*WORK REQUEST*
Look at the entries below and restate word for word the lines from the first through the one that has "R86 (R115). -/".
--- DATA SHOWN Enclosed Below ---
-- ==== Sys2Proof/Decode.lean ====
section
/-! DEFINITION. The decoder, total on every request, and the encoder (30_encoding.md). A host access whose key is no row of
the table is an invalid access and is rejected by that name (R98, R115); a `palette_base` of an instance there is not is rejected
by a name of its own (log 11). -/

namespace Sys2Proof

open Sys2Proof.Machine

/-- Why a request is no instruction. -/
inductive DecodeError where
  /-- A host read of no register of R86 (R115); `w8` is its width bit. -/
  | invalidRead (w8 : Bool)
  /-- A host write of no register of R86 (R115). -/
  | invalidWrite
  /-- A CLUT instance other than 0 and 1 (R271). -/
  | noSuchClut (c : Nat)
deriving DecidableEq, Repr

/-! ## The register map (30_encoding.md R86) -/

/-- Every register of R86, in the order of the table. -/
def hostRegs : List HostReg :=
  [.ce .drawmode0, .ce .drawmode1, .ce .wrmask, .ce .colori, .ce .xstart, .ce .ystart, .ce .xend, .ce .yend,
   .xystarti, .xyendi, .ce .xymove, .ce .clipmin, .ce .clipmax, .ce .red, .ce .green, .ce .blue, .ce .alpha,
   .ce .zacc, .ce .slopeR, .ce .slopeG, .ce .slopeB, .ce .slopeA, .ce .slopeZ, .ce .stipx0, .ce .stipx1,
   .ce .stipx2, .ce .stipx3, .ce .stipx4, .ce .stipy0, .ce .stipy1, .ce .stipy2, .ce .stipy3, .ce .stipy4,
   .ce .bresErr, .ce .bresInc1, .ce .bresInc2, .ce .bresCount, .ce .bresOctant, .ce .curxy, .status,
   .ce .dcbmode, .ce .dcbdata0, .ce .dcbdata1, .hostdata]

/-- The register offset `roff` of R86. -/
def roffOf (r : HostReg) : Nat :=
  match r with
  | .ce .drawmode0 => 0x000
  | .ce .drawmode1 => 0x004
  | .ce .wrmask => 0x008
  | .ce .colori => 0x00C
  | .ce .xstart => 0x010
  | .ce .ystart => 0x014
  | .ce .xend => 0x018
  | .ce .yend => 0x01C
  | .xystarti => 0x020
  | .xyendi => 0x024
  | .ce .xymove => 0x028
  | .ce .clipmin => 0x02C
  | .ce .clipmax => 0x030
  | .ce .red => 0x034
  | .ce .green => 0x038
  | .ce .blue => 0x03C
  | .ce .alpha => 0x040
  | .ce .zacc => 0x044
  | .ce .slopeR => 0x048
  | .ce .slopeG => 0x04C
  | .ce .slopeB => 0x050
  | .ce .slopeA => 0x054
  | .ce .slopeZ => 0x058
  | .ce .stipx0 => 0x060
  | .ce .stipx1 => 0x064
  | .ce .stipx2 => 0x068
  | .ce .stipx3 => 0x06C
  | .ce .stipx4 => 0x070
  | .ce .stipy0 => 0x074
  | .ce .stipy1 => 0x078
  | .ce .stipy2 => 0x07C
  | .ce .stipy3 => 0x080
  | .ce .stipy4 => 0x084
  | .ce .bresErr => 0x088
  | .ce .bresInc1 => 0x08C
  | .ce .bresInc2 => 0x090
  | .ce .bresCount => 0x094
  | .ce .bresOctant => 0x098
  | .ce .curxy => 0x09C
  | .status => 0x0A0
  | .ce .dcbmode => 0x0A4
  | .ce .dcbdata0 => 0x0A8
  | .ce .dcbdata1 => 0x0AC
  | .hostdata => 0x0B0

/-- Whether the register is accessed with width 8 (R83): HOSTDATA alone. -/
def isWide (r : HostReg) : Bool :=
  match r with
  | .hostdata => true
  | .ce _ | .xystarti | .xyendi | .status => false

/-- The register of a width bit and a register offset: `valid(off, n)` of R115 holds exactly when there is one. A misaligned
offset, a wrong width and a reserved offset have none. -/
def hostRegAt (w8 : Bool) (roff : Nat) : Option HostReg :=
  hostRegs.find? (fun r => roffOf r == roff && isWide r == w8)

/-- A read at `roff` (R112). -/
def readInstr (r : HostReg) : Instr :=
  match r with
  | .ce .drawmode0 => .rDrawmode0
  | .ce .drawmode1 => .rDrawmode1
  | .ce .wrmask => .rWrmask
  | .ce .colori => .rColori
  | .ce .xstart => .rXstart
  | .ce .ystart => .rYstart
  | .ce .xend => .rXend
  | .ce .yend => .rYend
  | .xystarti => .rXystarti
  | .xyendi => .rXyendi
  | .ce .xymove => .rXymove
  | .ce .clipmin => .rClipmin
  | .ce .clipmax => .rClipmax
  | .ce .red => .rRed
  | .ce .green => .rGreen
  | .ce .blue => .rBlue
  | .ce .alpha => .rAlpha
  | .ce .zacc => .rZacc
  | .ce .slopeR => .rSlopeR
  | .ce .slopeG => .rSlopeG
  | .ce .slopeB => .rSlopeB
  | .ce .slopeA => .rSlopeA
  | .ce .slopeZ => .rSlopeZ
  | .ce .stipx0 => .rStipx0
  | .ce .stipx1 => .rStipx1
  | .ce .stipx2 => .rStipx2
  | .ce .stipx3 => .rStipx3
  | .ce .stipx4 => .rStipx4
  | .ce .stipy0 => .rStipy0
  | .ce .stipy1 => .rStipy1
  | .ce .stipy2 => .rStipy2
  | .ce .stipy3 => .rStipy3
  | .ce .stipy4 => .rStipy4
  | .ce .bresErr => .rBresErr
  | .ce .bresInc1 => .rBresInc1
  | .ce .bresInc2 => .rBresInc2
  | .ce .bresCount => .rBresCount
  | .ce .bresOctant => .rBresOctant
  | .ce .curxy => .rCurxy
  | .status => .rStatus
  | .ce .dcbmode => .rDcbmode
  | .ce .dcbdata0 => .rDcbdata0
  | .ce .dcbdata1 => .rDcbdata1
  | .hostdata => .r64Hostdata

/-- A read at the GO alias (R130). -/
def readAliasInstr (r : HostReg) : Instr :=
  match r with
  | .ce .drawmode0 => .raDrawmode0
  | .ce .drawmode1 => .raDrawmode1
  | .ce .wrmask => .raWrmask
  | .ce .colori => .raColori
  | .ce .xstart => .raXstart
  | .ce .ystart => .raYstart
  | .ce .xend => .raXend
  | .ce .yend => .raYend
  | .xystarti => .raXystarti
  | .xyendi => .raXyendi
  | .ce .xymove => .raXymove
  | .ce .clipmin => .raClipmin
  | .ce .clipmax => .raClipmax
  | .ce .red => .raRed
  | .ce .green => .raGreen
  | .ce .blue => .raBlue
  | .ce .alpha => .raAlpha
  | .ce .zacc => .raZacc
  | .ce .slopeR => .raSlopeR
  | .ce .slopeG => .raSlopeG
  | .ce .slopeB => .raSlopeB
  | .ce .slopeA => .raSlopeA
  | .ce .slopeZ => .raSlopeZ
  | .ce .stipx0 => .raStipx0
  | .ce .stipx1 => .raStipx1
  | .ce .stipx2 => .raStipx2
  | .ce .stipx3 => .raStipx3
  | .ce .stipx4 => .raStipx4
  | .ce .stipy0 => .raStipy0
  | .ce .stipy1 => .raStipy1
  | .ce .stipy2 => .raStipy2
  | .ce .stipy3 => .raStipy3
  | .ce .stipy4 => .raStipy4
  | .ce .bresErr => .raBresErr
  | .ce .bresInc1 => .raBresInc1
  | .ce .bresInc2 => .raBresInc2
  | .ce .bresCount => .raBresCount
  | .ce .bresOctant => .raBresOctant
  | .ce .curxy => .raCurxy
  | .status => .raStatus
  | .ce .dcbmode => .raDcbmode
  | .ce .dcbdata0 => .raDcbdata0
  | .ce .dcbdata1 => .raDcbdata1
  | .hostdata => .r64aHostdata

/-- A write at `roff` (R113); a width-4 write uses the low 32 bits of value and mask. -/
def writeInstr (r : HostReg) (v m : W64) : Instr :=
  match r with
  | .ce .drawmode0 => .wDrawmode0 (v.setWidth 32) (m.setWidth 32)
  | .ce .drawmode1 => .wDrawmode1 (v.setWidth 32) (m.setWidth 32)
  | .ce .wrmask => .wWrmask (v.setWidth 32) (m.setWidth 32)
  | .ce .colori => .wColori (v.setWidth 32) (m.setWidth 32)
  | .ce .xstart => .wXstart (v.setWidth 32) (m.setWidth 32)
  | .ce .ystart => .wYstart (v.setWidth 32) (m.setWidth 32)
  | .ce .xend => .wXend (v.setWidth 32) (m.setWidth 32)
  | .ce .yend => .wYend (v.setWidth 32) (m.setWidth 32)
  | .xystarti => .wXystarti (v.setWidth 32) (m.setWidth 32)
  | .xyendi => .wXyendi (v.setWidth 32) (m.setWidth 32)
  | .ce .xymove => .wXymove (v.setWidth 32) (m.setWidth 32)
  | .ce .clipmin => .wClipmin (v.setWidth 32) (m.setWidth 32)
  | .ce .clipmax => .wClipmax (v.setWidth 32) (m.setWidth 32)
  | .ce .red => .wRed (v.setWidth 32) (m.setWidth 32)
  | .ce .green => .wGreen (v.setWidth 32) (m.setWidth 32)
  | .ce .blue => .wBlue (v.setWidth 32) (m.setWidth 32)
  | .ce .alpha => .wAlpha (v.setWidth 32) (m.setWidth 32)
  | .ce .zacc => .wZacc (v.setWidth 32) (m.setWidth 32)
  | .ce .slopeR => .wSlopeR (v.setWidth 32) (m.setWidth 32)
  | .ce .slopeG => .wSlopeG (v.setWidth 32) (m.setWidth 32)
  | .ce .slopeB => .wSlopeB (v.setWidth 32) (m.setWidth 32)
  | .ce .slopeA => .wSlopeA (v.setWidth 32) (m.setWidth 32)
  | .ce .slopeZ => .wSlopeZ (v.setWidth 32) (m.setWidth 32)
  | .ce .stipx0 => .wStipx0 (v.setWidth 32) (m.setWidth 32)
  | .ce .stipx1 => .wStipx1 (v.setWidth 32) (m.setWidth 32)
  | .ce .stipx2 => .wStipx2 (v.setWidth 32) (m.setWidth 32)
  | .ce .stipx3 => .wStipx3 (v.setWidth 32) (m.setWidth 32)
  | .ce .stipx4 => .wStipx4 (v.setWidth 32) (m.setWidth 32)
  | .ce .stipy0 => .wStipy0 (v.setWidth 32) (m.setWidth 32)
  | .ce .stipy1 => .wStipy1 (v.setWidth 32) (m.setWidth 32)
  | .ce .stipy2 => .wStipy2 (v.setWidth 32) (m.setWidth 32)
  | .ce .stipy3 => .wStipy3 (v.setWidth 32) (m.setWidth 32)
  | .ce .stipy4 => .wStipy4 (v.setWidth 32) (m.setWidth 32)
  | .ce .bresErr => .wBresErr (v.setWidth 32) (m.setWidth 32)
  | .ce .bresInc1 => .wBresInc1 (v.setWidth 32) (m.setWidth 32)
  | .ce .bresInc2 => .wBresInc2 (v.setWidth 32) (m.setWidth 32)
  | .ce .bresCount => .wBresCount (v.setWidth 32) (m.setWidth 32)
  | .ce .bresOctant => .wBresOctant (v.setWidth 32) (m.setWidth 32)
  | .ce .curxy => .wCurxy (v.setWidth 32) (m.setWidth 32)
  | .status => .wStatus (v.setWidth 32) (m.setWidth 32)
  | .ce .dcbmode => .wDcbmode (v.setWidth 32) (m.setWidth 32)
  | .ce .dcbdata0 => .wDcbdata0 (v.setWidth 32) (m.setWidth 32)
  | .ce .dcbdata1 => .wDcbdata1 (v.setWidth 32) (m.setWidth 32)
  | .hostdata => .w64Hostdata v m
--- End of Enclosed DATA SHOWN ---
*WRITTEN RESPONSE*
-- ==== Sys2Proof/Decode.lean ====
section
/-! DEFINITION. The decoder, total on every request, and the encoder (30_encoding.md). A host access whose key is no row of
the table is an invalid access and is rejected by that name (R98, R115); a `palette_base` of an instance there is not is rejected
by a name of its own (log 11). -/

namespace Sys2Proof

open Sys2Proof.Machine

/-- Why a request is no instruction. -/
inductive DecodeError where
  /-- A host read of no register of R86 (R115); `w8` is its width bit. -/
  | invalidRead (w8 : Bool)
  /-- A host write of no register of R86 (R115). -/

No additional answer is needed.